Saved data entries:
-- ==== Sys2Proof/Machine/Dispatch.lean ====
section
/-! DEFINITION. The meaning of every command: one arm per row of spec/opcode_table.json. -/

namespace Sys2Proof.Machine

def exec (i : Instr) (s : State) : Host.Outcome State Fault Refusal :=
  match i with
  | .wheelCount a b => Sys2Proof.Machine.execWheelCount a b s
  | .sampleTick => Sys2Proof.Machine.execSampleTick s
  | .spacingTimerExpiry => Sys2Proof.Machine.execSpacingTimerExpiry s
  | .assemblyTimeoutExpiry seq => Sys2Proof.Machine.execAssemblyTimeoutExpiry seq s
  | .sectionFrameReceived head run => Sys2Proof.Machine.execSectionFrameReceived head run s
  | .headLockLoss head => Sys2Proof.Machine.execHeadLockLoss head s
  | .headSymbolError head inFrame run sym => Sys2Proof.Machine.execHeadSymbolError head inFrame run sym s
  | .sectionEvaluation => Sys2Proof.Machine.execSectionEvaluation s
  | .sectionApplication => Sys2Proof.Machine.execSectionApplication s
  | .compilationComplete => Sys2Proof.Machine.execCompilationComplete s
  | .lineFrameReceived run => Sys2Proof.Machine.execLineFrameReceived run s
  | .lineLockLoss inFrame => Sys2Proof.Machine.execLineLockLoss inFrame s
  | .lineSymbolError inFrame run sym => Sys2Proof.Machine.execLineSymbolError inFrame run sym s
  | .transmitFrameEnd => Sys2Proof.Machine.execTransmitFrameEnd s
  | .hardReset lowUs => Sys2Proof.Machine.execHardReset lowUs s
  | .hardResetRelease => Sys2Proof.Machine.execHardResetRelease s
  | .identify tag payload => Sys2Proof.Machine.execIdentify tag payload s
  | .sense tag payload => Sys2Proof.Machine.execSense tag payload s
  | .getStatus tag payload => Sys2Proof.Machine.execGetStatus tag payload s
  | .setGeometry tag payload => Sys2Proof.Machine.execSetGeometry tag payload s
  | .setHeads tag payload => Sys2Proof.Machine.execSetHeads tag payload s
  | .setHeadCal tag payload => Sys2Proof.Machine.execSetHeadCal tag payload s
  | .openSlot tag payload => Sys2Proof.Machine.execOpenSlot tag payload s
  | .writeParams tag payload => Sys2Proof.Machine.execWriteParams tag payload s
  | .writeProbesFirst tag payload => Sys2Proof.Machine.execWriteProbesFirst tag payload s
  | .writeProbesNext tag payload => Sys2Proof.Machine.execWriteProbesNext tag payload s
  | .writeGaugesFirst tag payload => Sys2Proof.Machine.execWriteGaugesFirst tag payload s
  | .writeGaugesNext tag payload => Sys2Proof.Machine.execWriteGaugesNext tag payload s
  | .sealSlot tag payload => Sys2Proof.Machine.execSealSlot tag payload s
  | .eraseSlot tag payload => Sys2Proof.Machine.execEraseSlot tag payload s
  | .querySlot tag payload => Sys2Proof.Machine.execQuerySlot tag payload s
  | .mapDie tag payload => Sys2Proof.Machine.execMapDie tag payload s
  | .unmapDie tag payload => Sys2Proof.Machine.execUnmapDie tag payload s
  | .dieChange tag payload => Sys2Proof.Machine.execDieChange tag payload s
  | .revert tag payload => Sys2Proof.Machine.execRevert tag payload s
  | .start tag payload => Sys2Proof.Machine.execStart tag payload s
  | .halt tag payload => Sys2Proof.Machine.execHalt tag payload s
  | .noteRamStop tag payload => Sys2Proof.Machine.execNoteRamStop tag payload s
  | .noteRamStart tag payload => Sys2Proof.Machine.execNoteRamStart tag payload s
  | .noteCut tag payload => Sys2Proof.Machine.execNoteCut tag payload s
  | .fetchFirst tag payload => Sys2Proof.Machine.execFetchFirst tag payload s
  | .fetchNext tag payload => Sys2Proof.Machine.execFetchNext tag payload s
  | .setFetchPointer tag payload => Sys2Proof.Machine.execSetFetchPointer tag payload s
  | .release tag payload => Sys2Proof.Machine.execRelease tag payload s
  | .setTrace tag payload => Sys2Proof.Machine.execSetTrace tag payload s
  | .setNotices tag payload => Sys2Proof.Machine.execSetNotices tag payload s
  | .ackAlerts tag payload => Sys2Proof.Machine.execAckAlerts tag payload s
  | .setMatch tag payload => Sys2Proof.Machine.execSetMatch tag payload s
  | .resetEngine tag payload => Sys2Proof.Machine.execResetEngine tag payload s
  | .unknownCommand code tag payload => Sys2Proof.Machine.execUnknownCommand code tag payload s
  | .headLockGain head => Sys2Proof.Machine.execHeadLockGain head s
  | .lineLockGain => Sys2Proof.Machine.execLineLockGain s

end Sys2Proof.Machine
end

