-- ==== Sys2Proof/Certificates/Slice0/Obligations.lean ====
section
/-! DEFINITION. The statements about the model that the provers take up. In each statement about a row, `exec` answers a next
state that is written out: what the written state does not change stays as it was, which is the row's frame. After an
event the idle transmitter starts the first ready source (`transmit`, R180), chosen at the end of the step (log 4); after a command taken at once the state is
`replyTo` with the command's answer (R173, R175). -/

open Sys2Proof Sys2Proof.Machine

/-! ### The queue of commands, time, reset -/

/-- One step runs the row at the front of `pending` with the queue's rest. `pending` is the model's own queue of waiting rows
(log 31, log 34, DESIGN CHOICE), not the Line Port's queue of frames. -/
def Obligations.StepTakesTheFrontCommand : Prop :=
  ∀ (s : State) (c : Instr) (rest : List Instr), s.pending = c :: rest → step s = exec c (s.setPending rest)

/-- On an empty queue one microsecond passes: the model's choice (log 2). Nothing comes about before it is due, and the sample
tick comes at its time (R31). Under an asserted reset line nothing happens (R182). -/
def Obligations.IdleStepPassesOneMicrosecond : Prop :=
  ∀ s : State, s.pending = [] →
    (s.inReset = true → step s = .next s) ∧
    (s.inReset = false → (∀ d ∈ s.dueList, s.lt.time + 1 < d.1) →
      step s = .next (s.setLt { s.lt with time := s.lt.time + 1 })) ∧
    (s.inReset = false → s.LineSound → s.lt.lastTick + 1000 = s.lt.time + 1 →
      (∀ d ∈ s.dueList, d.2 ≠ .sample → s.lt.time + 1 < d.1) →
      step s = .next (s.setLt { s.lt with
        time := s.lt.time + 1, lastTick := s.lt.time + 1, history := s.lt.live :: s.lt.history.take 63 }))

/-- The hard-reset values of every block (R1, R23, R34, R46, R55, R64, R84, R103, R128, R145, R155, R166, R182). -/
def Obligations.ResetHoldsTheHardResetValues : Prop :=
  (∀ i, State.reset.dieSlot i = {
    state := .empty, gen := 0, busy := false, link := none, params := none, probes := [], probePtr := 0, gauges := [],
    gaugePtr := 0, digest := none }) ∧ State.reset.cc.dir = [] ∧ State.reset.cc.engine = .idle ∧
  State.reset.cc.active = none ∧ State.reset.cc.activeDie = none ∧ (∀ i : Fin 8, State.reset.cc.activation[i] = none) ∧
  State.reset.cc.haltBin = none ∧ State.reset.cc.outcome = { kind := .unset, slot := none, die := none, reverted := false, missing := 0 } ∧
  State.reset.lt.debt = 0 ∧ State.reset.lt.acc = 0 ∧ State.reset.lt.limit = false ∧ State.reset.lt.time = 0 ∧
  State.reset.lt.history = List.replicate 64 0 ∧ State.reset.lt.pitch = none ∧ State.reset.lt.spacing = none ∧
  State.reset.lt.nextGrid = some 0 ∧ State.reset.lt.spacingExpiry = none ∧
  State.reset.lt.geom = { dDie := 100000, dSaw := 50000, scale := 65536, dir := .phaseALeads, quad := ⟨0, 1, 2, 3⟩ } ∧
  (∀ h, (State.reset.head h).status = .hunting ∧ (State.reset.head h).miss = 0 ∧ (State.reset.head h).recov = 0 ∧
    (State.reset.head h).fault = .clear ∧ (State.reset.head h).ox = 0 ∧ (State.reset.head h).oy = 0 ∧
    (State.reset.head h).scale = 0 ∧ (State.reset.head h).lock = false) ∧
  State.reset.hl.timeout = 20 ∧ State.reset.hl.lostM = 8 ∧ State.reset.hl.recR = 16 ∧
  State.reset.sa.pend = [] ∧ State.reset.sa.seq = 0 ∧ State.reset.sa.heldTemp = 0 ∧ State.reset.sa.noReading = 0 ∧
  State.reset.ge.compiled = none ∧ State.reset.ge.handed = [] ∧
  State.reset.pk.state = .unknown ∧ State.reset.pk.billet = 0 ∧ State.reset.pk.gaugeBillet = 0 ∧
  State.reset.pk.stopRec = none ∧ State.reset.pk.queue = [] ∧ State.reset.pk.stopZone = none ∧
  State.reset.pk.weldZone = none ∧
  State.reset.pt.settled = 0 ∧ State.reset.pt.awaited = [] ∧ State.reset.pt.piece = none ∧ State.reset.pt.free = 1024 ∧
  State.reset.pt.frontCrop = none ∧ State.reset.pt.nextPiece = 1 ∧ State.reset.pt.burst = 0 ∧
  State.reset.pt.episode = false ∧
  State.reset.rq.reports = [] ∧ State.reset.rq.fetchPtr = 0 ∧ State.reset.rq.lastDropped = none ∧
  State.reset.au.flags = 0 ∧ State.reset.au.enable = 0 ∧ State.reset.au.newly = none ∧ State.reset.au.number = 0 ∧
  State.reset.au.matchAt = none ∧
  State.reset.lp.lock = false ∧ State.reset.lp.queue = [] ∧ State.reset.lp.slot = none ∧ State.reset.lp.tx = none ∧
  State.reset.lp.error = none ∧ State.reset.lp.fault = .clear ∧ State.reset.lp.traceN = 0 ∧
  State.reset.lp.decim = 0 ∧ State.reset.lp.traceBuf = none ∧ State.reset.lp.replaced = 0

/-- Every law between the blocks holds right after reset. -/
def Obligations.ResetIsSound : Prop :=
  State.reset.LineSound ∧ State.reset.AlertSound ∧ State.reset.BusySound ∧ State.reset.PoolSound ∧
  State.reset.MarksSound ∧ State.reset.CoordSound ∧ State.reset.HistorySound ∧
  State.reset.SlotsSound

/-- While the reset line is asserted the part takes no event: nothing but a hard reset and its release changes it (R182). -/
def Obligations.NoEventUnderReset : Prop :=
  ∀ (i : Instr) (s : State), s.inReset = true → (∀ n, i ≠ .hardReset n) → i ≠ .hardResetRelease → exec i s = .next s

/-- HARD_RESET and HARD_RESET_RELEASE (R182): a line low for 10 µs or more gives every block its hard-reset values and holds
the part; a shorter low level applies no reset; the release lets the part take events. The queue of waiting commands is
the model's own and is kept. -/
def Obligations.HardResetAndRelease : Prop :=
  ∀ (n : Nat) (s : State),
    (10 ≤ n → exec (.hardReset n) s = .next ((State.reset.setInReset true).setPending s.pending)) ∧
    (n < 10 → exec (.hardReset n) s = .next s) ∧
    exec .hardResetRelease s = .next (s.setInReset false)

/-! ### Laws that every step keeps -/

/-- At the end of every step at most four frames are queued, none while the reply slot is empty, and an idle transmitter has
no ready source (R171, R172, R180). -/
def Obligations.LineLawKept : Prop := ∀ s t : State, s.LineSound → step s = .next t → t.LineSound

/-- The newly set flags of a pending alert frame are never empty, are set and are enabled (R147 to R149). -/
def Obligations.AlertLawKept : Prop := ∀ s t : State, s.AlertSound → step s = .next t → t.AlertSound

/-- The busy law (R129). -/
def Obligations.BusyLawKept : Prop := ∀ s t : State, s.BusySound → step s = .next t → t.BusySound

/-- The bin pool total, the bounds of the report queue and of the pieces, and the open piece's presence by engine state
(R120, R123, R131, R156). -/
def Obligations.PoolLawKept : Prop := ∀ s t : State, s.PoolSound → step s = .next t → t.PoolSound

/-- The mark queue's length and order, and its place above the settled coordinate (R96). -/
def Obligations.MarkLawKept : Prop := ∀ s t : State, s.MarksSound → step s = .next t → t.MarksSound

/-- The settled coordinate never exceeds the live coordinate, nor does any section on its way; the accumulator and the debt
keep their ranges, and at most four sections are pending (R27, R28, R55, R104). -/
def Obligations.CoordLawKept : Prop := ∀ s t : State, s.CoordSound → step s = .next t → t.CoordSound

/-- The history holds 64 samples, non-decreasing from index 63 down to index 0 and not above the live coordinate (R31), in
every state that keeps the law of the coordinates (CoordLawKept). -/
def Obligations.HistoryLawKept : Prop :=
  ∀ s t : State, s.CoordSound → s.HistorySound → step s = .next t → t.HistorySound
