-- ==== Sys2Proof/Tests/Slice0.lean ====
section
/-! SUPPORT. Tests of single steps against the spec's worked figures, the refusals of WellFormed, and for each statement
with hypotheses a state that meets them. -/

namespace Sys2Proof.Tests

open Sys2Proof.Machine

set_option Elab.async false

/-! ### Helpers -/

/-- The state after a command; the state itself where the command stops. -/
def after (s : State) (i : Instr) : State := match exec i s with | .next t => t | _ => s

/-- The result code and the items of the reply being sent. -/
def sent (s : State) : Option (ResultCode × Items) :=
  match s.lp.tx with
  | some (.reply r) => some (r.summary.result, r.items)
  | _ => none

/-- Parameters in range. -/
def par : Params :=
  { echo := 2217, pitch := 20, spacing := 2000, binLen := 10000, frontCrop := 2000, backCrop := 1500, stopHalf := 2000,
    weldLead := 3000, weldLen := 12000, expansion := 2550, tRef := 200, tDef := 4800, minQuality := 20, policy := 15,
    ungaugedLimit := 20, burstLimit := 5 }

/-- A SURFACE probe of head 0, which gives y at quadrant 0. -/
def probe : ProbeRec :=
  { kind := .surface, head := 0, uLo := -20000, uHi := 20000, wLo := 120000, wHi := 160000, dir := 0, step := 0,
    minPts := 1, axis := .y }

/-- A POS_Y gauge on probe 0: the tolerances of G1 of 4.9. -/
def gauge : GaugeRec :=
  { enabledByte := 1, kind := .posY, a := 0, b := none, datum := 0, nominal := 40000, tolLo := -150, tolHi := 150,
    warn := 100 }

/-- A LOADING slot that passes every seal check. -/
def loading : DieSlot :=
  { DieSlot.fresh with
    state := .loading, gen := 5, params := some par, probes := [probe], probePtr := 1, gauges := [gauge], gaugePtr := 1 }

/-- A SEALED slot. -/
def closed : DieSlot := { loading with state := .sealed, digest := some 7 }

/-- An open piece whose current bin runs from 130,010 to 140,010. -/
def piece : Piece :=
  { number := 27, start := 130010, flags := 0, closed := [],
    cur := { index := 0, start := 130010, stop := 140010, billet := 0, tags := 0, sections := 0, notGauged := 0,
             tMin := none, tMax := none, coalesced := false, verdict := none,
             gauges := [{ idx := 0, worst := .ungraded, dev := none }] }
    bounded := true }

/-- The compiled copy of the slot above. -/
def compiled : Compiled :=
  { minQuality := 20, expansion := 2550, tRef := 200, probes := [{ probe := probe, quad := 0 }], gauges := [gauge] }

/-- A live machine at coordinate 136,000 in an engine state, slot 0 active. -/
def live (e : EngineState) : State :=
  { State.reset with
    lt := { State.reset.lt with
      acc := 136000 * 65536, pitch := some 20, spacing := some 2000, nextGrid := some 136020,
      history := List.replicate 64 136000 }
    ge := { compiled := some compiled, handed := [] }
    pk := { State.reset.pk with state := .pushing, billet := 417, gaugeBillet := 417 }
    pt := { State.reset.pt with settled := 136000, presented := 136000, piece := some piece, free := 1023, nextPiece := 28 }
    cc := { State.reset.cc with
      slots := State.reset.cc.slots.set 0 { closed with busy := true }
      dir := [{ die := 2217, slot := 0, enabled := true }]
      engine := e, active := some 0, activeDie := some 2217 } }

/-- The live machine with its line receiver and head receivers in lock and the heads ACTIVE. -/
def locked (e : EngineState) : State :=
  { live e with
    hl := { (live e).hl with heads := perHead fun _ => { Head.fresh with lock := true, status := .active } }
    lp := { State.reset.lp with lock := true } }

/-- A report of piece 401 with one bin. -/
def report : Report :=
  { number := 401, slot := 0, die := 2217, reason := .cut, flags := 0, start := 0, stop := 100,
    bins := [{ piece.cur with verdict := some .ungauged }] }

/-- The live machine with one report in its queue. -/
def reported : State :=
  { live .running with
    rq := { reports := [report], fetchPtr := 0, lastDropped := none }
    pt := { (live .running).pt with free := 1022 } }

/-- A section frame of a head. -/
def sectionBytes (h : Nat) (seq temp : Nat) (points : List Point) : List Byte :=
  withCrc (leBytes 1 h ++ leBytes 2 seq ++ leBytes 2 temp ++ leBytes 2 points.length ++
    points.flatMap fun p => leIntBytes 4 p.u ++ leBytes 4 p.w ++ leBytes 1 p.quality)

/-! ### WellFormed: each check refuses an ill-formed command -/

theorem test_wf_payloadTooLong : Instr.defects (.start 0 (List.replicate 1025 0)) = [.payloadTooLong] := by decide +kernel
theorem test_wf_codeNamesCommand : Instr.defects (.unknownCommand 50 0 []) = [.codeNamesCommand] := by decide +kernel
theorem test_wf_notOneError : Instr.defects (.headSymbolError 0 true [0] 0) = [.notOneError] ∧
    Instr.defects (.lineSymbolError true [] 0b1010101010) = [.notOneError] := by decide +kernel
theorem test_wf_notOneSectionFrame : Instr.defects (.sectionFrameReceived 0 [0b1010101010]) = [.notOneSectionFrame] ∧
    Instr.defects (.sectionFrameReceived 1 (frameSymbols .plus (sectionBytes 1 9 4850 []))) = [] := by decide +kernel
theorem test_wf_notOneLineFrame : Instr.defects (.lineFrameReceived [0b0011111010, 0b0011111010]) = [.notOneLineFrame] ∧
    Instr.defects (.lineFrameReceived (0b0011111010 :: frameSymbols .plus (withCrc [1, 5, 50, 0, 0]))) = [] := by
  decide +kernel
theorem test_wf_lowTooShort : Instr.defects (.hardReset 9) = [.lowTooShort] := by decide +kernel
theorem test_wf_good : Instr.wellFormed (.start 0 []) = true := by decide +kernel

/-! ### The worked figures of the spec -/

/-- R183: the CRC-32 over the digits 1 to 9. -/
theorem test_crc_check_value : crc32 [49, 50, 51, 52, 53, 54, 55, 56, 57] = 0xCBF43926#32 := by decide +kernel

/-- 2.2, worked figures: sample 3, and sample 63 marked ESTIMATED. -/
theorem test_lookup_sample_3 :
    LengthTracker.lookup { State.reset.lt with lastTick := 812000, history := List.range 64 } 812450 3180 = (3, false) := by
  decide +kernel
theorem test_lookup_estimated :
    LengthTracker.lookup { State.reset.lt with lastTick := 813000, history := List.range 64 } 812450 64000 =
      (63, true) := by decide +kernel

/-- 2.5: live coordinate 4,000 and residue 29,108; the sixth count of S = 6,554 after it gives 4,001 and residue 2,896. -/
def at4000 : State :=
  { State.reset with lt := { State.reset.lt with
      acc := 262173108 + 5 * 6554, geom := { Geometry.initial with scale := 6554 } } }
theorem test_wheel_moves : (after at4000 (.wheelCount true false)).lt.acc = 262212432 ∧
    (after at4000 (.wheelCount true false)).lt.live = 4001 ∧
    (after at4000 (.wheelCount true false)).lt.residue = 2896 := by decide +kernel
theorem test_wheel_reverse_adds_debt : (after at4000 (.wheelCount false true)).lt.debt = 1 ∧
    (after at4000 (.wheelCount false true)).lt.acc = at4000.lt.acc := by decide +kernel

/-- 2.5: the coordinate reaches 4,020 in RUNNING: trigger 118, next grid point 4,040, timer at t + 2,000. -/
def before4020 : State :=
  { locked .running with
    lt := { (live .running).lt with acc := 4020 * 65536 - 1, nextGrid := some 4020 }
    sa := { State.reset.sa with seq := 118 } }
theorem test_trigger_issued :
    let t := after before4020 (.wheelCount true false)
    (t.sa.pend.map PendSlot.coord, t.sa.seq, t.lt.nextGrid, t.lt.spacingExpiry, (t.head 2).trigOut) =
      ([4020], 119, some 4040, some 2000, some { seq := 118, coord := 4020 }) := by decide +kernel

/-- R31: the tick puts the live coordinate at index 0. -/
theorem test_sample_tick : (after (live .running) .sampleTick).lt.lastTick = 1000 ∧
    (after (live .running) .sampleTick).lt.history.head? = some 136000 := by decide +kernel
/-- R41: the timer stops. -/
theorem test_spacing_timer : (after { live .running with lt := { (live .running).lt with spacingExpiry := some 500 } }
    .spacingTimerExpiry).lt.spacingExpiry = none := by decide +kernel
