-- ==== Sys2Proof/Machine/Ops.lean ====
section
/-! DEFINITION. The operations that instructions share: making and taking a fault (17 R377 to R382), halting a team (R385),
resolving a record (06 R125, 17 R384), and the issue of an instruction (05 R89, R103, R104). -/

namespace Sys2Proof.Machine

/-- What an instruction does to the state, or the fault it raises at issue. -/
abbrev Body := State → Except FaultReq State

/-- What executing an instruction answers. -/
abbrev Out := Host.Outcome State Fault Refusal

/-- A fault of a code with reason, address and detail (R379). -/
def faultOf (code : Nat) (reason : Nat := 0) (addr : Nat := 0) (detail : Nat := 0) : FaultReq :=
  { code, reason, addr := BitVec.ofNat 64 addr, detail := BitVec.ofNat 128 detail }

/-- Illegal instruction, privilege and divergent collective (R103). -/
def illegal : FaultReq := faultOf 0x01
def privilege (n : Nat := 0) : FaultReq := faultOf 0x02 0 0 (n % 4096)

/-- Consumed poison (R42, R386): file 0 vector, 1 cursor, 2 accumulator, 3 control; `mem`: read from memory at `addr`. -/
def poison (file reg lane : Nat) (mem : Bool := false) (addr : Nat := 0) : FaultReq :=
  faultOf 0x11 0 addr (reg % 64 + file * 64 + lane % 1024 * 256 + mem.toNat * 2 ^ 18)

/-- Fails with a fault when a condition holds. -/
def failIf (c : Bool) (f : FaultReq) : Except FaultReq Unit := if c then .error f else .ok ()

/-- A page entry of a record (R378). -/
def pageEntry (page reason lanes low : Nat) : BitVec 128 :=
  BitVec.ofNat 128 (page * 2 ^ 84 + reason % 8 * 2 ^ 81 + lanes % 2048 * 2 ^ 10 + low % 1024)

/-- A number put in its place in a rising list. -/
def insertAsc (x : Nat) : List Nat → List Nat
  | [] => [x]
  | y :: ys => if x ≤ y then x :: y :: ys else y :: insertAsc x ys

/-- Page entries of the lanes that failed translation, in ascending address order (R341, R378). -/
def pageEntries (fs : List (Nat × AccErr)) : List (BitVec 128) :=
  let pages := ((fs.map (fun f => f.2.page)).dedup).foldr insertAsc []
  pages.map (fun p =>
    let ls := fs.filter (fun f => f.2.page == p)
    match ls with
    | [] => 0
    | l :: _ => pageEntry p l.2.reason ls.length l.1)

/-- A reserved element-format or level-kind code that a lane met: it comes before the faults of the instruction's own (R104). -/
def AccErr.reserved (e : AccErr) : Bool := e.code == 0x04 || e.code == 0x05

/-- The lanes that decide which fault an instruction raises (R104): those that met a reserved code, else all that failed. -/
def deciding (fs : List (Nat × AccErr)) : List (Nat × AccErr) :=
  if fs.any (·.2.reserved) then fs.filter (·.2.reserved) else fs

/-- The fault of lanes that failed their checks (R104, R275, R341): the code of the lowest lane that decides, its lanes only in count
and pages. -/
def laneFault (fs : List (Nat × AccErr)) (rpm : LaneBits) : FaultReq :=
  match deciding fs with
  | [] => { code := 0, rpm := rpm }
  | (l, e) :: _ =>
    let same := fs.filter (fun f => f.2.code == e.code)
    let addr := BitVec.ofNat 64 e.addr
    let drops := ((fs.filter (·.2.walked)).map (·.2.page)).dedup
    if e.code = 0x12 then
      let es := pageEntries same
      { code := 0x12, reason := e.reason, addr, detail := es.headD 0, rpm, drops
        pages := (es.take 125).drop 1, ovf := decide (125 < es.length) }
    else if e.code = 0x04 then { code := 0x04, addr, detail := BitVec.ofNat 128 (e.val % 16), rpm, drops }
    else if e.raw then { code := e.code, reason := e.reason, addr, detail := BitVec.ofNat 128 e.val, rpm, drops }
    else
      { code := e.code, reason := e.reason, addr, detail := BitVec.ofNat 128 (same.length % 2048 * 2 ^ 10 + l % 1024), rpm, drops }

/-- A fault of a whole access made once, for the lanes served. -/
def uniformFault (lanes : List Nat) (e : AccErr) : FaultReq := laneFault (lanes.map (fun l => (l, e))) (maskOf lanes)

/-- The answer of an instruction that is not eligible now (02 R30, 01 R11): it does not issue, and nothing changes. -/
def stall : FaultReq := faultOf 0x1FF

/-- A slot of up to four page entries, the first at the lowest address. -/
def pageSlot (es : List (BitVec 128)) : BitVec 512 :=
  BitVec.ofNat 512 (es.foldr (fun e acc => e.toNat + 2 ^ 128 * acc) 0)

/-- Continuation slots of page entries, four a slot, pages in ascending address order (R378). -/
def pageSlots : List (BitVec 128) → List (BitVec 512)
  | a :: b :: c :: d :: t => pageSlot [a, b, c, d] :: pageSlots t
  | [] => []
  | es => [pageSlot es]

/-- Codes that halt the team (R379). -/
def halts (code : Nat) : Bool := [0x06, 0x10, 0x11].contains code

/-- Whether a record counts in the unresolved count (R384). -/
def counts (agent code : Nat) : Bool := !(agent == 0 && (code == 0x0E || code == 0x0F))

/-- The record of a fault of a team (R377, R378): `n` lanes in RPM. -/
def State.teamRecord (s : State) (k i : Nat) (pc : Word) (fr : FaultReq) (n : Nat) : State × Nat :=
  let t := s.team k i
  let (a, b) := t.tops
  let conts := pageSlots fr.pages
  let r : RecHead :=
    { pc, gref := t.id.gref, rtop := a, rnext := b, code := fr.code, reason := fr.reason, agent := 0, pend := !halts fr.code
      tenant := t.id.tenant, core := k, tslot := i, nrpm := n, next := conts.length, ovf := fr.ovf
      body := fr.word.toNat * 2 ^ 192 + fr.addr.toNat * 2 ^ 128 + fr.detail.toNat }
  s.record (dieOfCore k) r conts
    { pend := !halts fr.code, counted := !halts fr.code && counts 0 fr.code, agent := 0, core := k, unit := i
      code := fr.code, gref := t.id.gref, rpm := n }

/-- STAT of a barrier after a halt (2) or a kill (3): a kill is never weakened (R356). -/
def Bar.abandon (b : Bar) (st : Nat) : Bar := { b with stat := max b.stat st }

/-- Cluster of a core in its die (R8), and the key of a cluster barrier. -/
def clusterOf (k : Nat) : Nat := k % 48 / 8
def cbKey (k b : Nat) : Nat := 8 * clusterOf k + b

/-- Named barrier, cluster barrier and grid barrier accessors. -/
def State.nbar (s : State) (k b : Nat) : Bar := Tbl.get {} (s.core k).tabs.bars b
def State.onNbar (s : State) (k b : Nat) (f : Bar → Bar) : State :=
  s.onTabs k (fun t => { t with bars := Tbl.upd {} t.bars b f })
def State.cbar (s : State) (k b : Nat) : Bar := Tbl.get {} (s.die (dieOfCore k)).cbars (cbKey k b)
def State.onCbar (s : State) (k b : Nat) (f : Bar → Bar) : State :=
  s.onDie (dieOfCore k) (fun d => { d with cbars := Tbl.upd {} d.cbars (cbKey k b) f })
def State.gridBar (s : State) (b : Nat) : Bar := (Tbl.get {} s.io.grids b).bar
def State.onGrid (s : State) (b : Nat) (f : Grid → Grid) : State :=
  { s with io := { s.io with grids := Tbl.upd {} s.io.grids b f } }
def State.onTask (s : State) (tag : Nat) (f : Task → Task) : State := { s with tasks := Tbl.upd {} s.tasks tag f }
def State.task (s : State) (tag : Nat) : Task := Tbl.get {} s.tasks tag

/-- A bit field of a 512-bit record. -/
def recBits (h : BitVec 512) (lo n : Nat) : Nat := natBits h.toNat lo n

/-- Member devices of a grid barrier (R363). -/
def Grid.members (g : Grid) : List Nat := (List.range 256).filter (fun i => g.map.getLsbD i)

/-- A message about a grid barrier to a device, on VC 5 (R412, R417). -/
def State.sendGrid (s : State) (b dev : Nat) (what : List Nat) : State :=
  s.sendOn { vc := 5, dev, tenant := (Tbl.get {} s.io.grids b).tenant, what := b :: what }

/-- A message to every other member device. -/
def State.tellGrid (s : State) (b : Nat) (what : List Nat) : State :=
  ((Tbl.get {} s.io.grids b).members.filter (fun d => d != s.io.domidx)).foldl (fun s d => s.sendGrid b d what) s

◆ Exercise aim ◆
Begin at the first line of the records above and restate each line word for word, stopping after the line with "match i with".

◆ Result ◆
-- ==== Sys2Proof/Machine/Dispatch.lean ====
section
/-! DEFINITION. The meaning of every command: one arm per row of spec/opcode_table.json. -/

namespace Sys2Proof.Machine

def exec (i : Instr) (s : State) : Host.Outcome State Fault Refusal :=
  match i with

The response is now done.